/-- The halves before a round, from the halves after it: F is read on the L half, which is the old R. -/
theorem feistelRound_undo (t : Tables) (lr : Half × Half) (k : Key) :
    ((feistelRound t lr k).2 ^^^ roundF t (feistelRound t lr k).1 k, (feistelRound t lr k).1) = lr :=
  Prod.ext (xor_cancel_right lr.1 (roundF t lr.2 k)) rfl

/-- Settles O21: every clause is XOR's cancellation of F, whose argument R a round passes through. -/
theorem roundIsRecoverable : Obligations.RoundIsRecoverable := fun t l m r k =>
  ⟨rfl, feistelRound_snd_xor t l m r k, xor_cancel_right l (roundF t r k), feistelRound_undo t (l, r) k⟩

/-! ## The answer of `EXP` (R165) -/

/-- `EXP` reads nothing of the state and writes RSP and PHASE only. -/
theorem exec_exp (h : Half) (s : State) :
    exec (.exp h) s = .next { s with rsp := 0#8 ++ expand h, phase := .resp } := by
  rw [← rspOf_zext16of12]
  rfl

theorem commandOf_of_opcode_exp {w : Word} (hop : opcodeOf w = 0x6#4) : commandOf w = .exp (w.extractLsb' 0 8) := by
  simp [commandOf, hop]

/-- Settles O14: the reserved mask of opcode 6 is the statement's, and the corner values are computed. -/
theorem expAnswersExpansion : Obligations.ExpAnswersExpansion := by
  refine ⟨exec_exp, fun extra s h hop => ?_, by decide⟩
  rw [h.stepWith_of_opcode extra hop (by decide), commandOf_of_opcode_exp hop]
  rfl

/-! ## The answer of `RND` (R166) -/

/-- `RND` answers with the halves after one round of the block; L and R are left at any value, RC as it was. -/
theorem exec_rnd (k : Key) (b : Block) (s : State) : exec (.rnd k b) s =
    .next { s with
      rsp := rspOf 0 (joinHalves (blockR b) (blockL b ^^^ roundF s.tables (blockR b) k)),
      phase := .resp, work := { l := Config.freeL s.tick, r := Config.freeR s.tick, rc := s.work.rc } } := rfl

theorem commandOf_of_opcode_rnd {w : Word} (hop : opcodeOf w = 0x4#4) :
    commandOf w = .rnd (w.extractLsb' 16 12) (w.extractLsb' 0 16) := by
  simp [commandOf, hop]

/-- Opcode 4 has no reserved bit (30_encoding.md R73), so each of its words is performed. -/
theorem State.completing.stepWith_of_opcode_rnd {s : State} (h : s.completing) (extra : LatKey → Nat)
    (hop : opcodeOf s.cur = 0x4#4) :
    stepWith extra s = exec (.rnd (s.cur.extractLsb' 16 12) (s.cur.extractLsb' 0 16)) s.atEdge := by
  have hnone : s.cur &&& rsvdMask 0x4#4 = 0 := BitVec.and_zero
  rw [h.stepWith_of_opcode extra hop (by decide), if_pos hnone, commandOf_of_opcode_rnd hop]

/-- Settles O12: the answer is one round on the block's halves, `F` is its two table reads by definition, and opcode 4
reserves no bit. -/
theorem rndAnswersOneRound : Obligations.RndAnswersOneRound :=
  ⟨fun k b s => ⟨_, _, exec_rnd k b s⟩, fun _ _ _ => rfl, fun extra _ h => h.stepWith_of_opcode_rnd extra⟩

end Sys2Proof.Machine
end

section
/-! PROOFS. The Feistel cipher (44_feistel_engine.md): both directions are the block function under a list of subkeys, so
each law of the cipher is a law of that list; and what `ENC` and `DEC` answer. -/

namespace Sys2Proof.Machine

/-! ## The rounds under a list of subkeys (R163, R189) -/

theorem roundsWith_append (t : Tables) (ks js : List Key) (lr : Half × Half) :
    roundsWith t (ks ++ js) lr = roundsWith t js (roundsWith t ks lr) := by
  induction ks generalizing lr with
  | nil => rfl
  | cons k ks ih => exact ih (feistelRound t lr k)

/-- A round undoes itself on exchanged halves, and leaves them exchanged. -/
theorem feistelRound_swap (t : Tables) (lr : Half × Half) (k : Key) :
    feistelRound t (feistelRound t lr k).swap k = lr.swap :=
  Prod.ext rfl (xor_cancel_right lr.1 (roundF t lr.2 k))

/-- Reversed subkeys undo the rounds on exchanged halves: the last round is undone first. -/
theorem roundsWith_reverse_swap (t : Tables) (ks : List Key) (lr : Half × Half) :
    roundsWith t ks.reverse (roundsWith t ks lr).swap = lr.swap := by
  induction ks generalizing lr with
  | nil => rfl
  | cons k ks ih => simp only [List.reverse_cons, roundsWith_append, roundsWith, ih, feistelRound_swap]

/-- A sequence of halves, each the round of the one before it, ends where the rounds end. -/
theorem roundsWith_of_recurrence (t : Tables) (ks : List Key) (p : Nat → Half × Half)
    (h : ∀ i, (hi : i < ks.length) → p (i + 1) = feistelRound t (p i) ks[i]) : roundsWith t ks (p 0) = p ks.length := by
  induction ks generalizing p with
  | nil => rfl
  | cons k ks ih =>
    have hfirst : p 1 = feistelRound t (p 0) k := h 0 (Nat.zero_lt_succ _)
    rw [roundsWith, ← hfirst]
    exact ih (fun i => p (i + 1)) fun i hi => h (i + 1) (Nat.succ_lt_succ hi)

/-- The subkeys `SK(0), …, SK(n-1)` (42_key_schedule.md R141). -/
def subkeys (key : Key) (n : Nat) : List Key := (List.range n).map (sk key)

theorem subkeys_succ (key : Key) (n : Nat) : subkeys key (n + 1) = subkeys key n ++ [sk key n] := by
  simp [subkeys, List.range_succ]

theorem subkeys_length (key : Key) (n : Nat) : (subkeys key n).length = n := by
  simp [subkeys]

/-- The subkeys repeat after twelve rounds (42_key_schedule.md R142). -/
theorem subkeys_twelve_add (key : Key) (n : Nat) : subkeys key (12 + n) = subkeys key 12 ++ subkeys key n := by
  have hperiod : (fun i => sk key (12 + i)) = sk key := funext fun i => by rw [Nat.add_comm, sk_add_twelve]
  simp [subkeys, List.range_add, Function.comp_def, hperiod]

theorem roundsAsc_eq_roundsWith (t : Tables) (key : Key) (n : Nat) (lr : Half × Half) :
    roundsAsc t key n lr = roundsWith t (subkeys key n) lr := by
  induction n with
  | zero => rfl
  | succ n ih => rw [subkeys_succ, roundsWith_append, ← ih]; rfl

theorem roundsDesc_eq_roundsWith (t : Tables) (key : Key) (n : Nat) (lr : Half × Half) :
    roundsDesc t key n lr = roundsWith t (subkeys key n).reverse lr := by
  induction n generalizing lr with
  | zero => rfl
  | succ n ih => rw [subkeys_succ, List.reverse_concat, roundsDesc, ih]; rfl

/-! ## The block functions (R180, R181, R184 to R187, R189) -/

theorem encrypt_eq_encryptWith (t : Tables) (key : Key) (n : Nat) : encrypt t key n = encryptWith t (subkeys key n) := by
  funext b
  rw [encrypt, roundsAsc_eq_roundsWith, encryptWith]

theorem decrypt_eq_encryptWith (t : Tables) (key : Key) (n : Nat) :
    decrypt t key n = encryptWith t (subkeys key n).reverse := by
  funext b
  rw [decrypt, roundsDesc_eq_roundsWith, encryptWith]

/-- The final arrangement `R ‖ L`: the result's halves are the last round's, exchanged. -/
theorem halves_encryptWith (t : Tables) (ks : List Key) (b : Block) :
    (blockL (encryptWith t ks b), blockR (encryptWith t ks b)) = (roundsWith t ks (blockL b, blockR b)).swap := by
  simp [encryptWith, Prod.swap]

/-- A list of subkeys and its reverse are inverse block functions. -/
theorem encryptWith_reverse_encryptWith (t : Tables) (ks : List Key) (b : Block) :
    encryptWith t ks.reverse (encryptWith t ks b) = b := by
  rw [encryptWith, halves_encryptWith, roundsWith_reverse_swap]
  exact joinHalves_blocks b

theorem decrypt_encrypt (t : Tables) (key : Key) (n : Nat) (b : Block) : decrypt t key n (encrypt t key n b) = b := by
  rw [decrypt_eq_encryptWith, encrypt_eq_encryptWith, encryptWith_reverse_encryptWith]

theorem encrypt_decrypt (t : Tables) (key : Key) (n : Nat) (c : Block) : encrypt t key n (decrypt t key n c) = c := by
  simpa [encrypt_eq_encryptWith, decrypt_eq_encryptWith] using
    encryptWith_reverse_encryptWith t (subkeys key n).reverse c

/-- Going on under more subkeys takes the result with its halves exchanged back. -/
theorem encryptWith_append (t : Tables) (ks js : List Key) (b : Block) :
    encryptWith t (ks ++ js) b = encryptWith t js (swap16 (encryptWith t ks b)) := by
  simp [encryptWith, roundsWith_append, swap16]

/-- The block function by the recurrence of its rounds. -/
theorem encryptWith_of_recurrence {t : Tables} {ks : List Key} {b : Block} {l r : Nat → Half}
    (hl : l 0 = blockL b) (hr : r 0 = blockR b)
    (h : ∀ i, (hi : i < ks.length) → l (i + 1) = r i ∧ r (i + 1) = l i ^^^ roundF t (r i) ks[i]) :
    encryptWith t ks b = r ks.length ++ l ks.length := by
  have hrounds := roundsWith_of_recurrence t ks (fun i => (l i, r i)) fun i hi => Prod.ext (h i hi).1 (h i hi).2
  rw [encryptWith, ← hl, ← hr, hrounds]
  rfl

theorem encrypt_zero (t : Tables) (key : Key) (b : Block) : encrypt t key 0 b = swap16 b := rfl

theorem decrypt_zero (t : Tables) (key : Key) (b : Block) : decrypt t key 0 b = swap16 b := rfl

theorem encrypt_one (t : Tables) (key : Key) (b : Block) :
    encrypt t key 1 b = joinHalves (blockL b ^^^ roundF t (blockR b) key) (blockR b) := rfl

/-- One subkey is its own reverse. -/
theorem decrypt_one (t : Tables) (key : Key) : decrypt t key 1 = encrypt t key 1 := rfl

theorem encrypt_one_involutive (t : Tables) (key : Key) : Function.Involutive (encrypt t key 1) :=
  decrypt_encrypt t key 1

theorem swap16_joinHalves (hi lo : Half) : swap16 (joinHalves hi lo) = joinHalves lo hi := by
  rw [swap16, blockL_joinHalves, blockR_joinHalves]

/-- Settles O22: reversed subkeys undo the rounds. -/
theorem decryptInvertsEncrypt : Obligations.DecryptInvertsEncrypt := decrypt_encrypt

/-- Settles O23: the subkeys are the reverse of their reverse, so each direction inverts the other. -/
theorem encryptIsABijection : Obligations.EncryptIsABijection := fun t key n =>
  ⟨encrypt_decrypt t key n,
    Function.bijective_iff_has_inverse.2 ⟨decrypt t key n, decrypt_encrypt t key n, encrypt_decrypt t key n⟩⟩

/-- Settles O27: each loop is the rounds under its list. -/
theorem decryptIsEncryptUnderReversedSubkeys : Obligations.DecryptIsEncryptUnderReversedSubkeys := fun t key n b =>
  ⟨congrFun (encrypt_eq_encryptWith t key n) b, congrFun (decrypt_eq_encryptWith t key n) b⟩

◆ Work to complete ◆
From the line that contains "its list. -/" to the last line of the data, write out each line exactly and add nothing.

◆ Solved exercise ◆
/-- Settles O27: each loop is the rounds under its list. -/
theorem decryptIsEncryptUnderReversedSubkeys : Obligations.DecryptIsEncryptUnderReversedSubkeys := fun t key n b =>
  ⟨congrFun (encrypt_eq_encryptWith t key n) b, congrFun (decrypt_eq_encryptWith t key n) b⟩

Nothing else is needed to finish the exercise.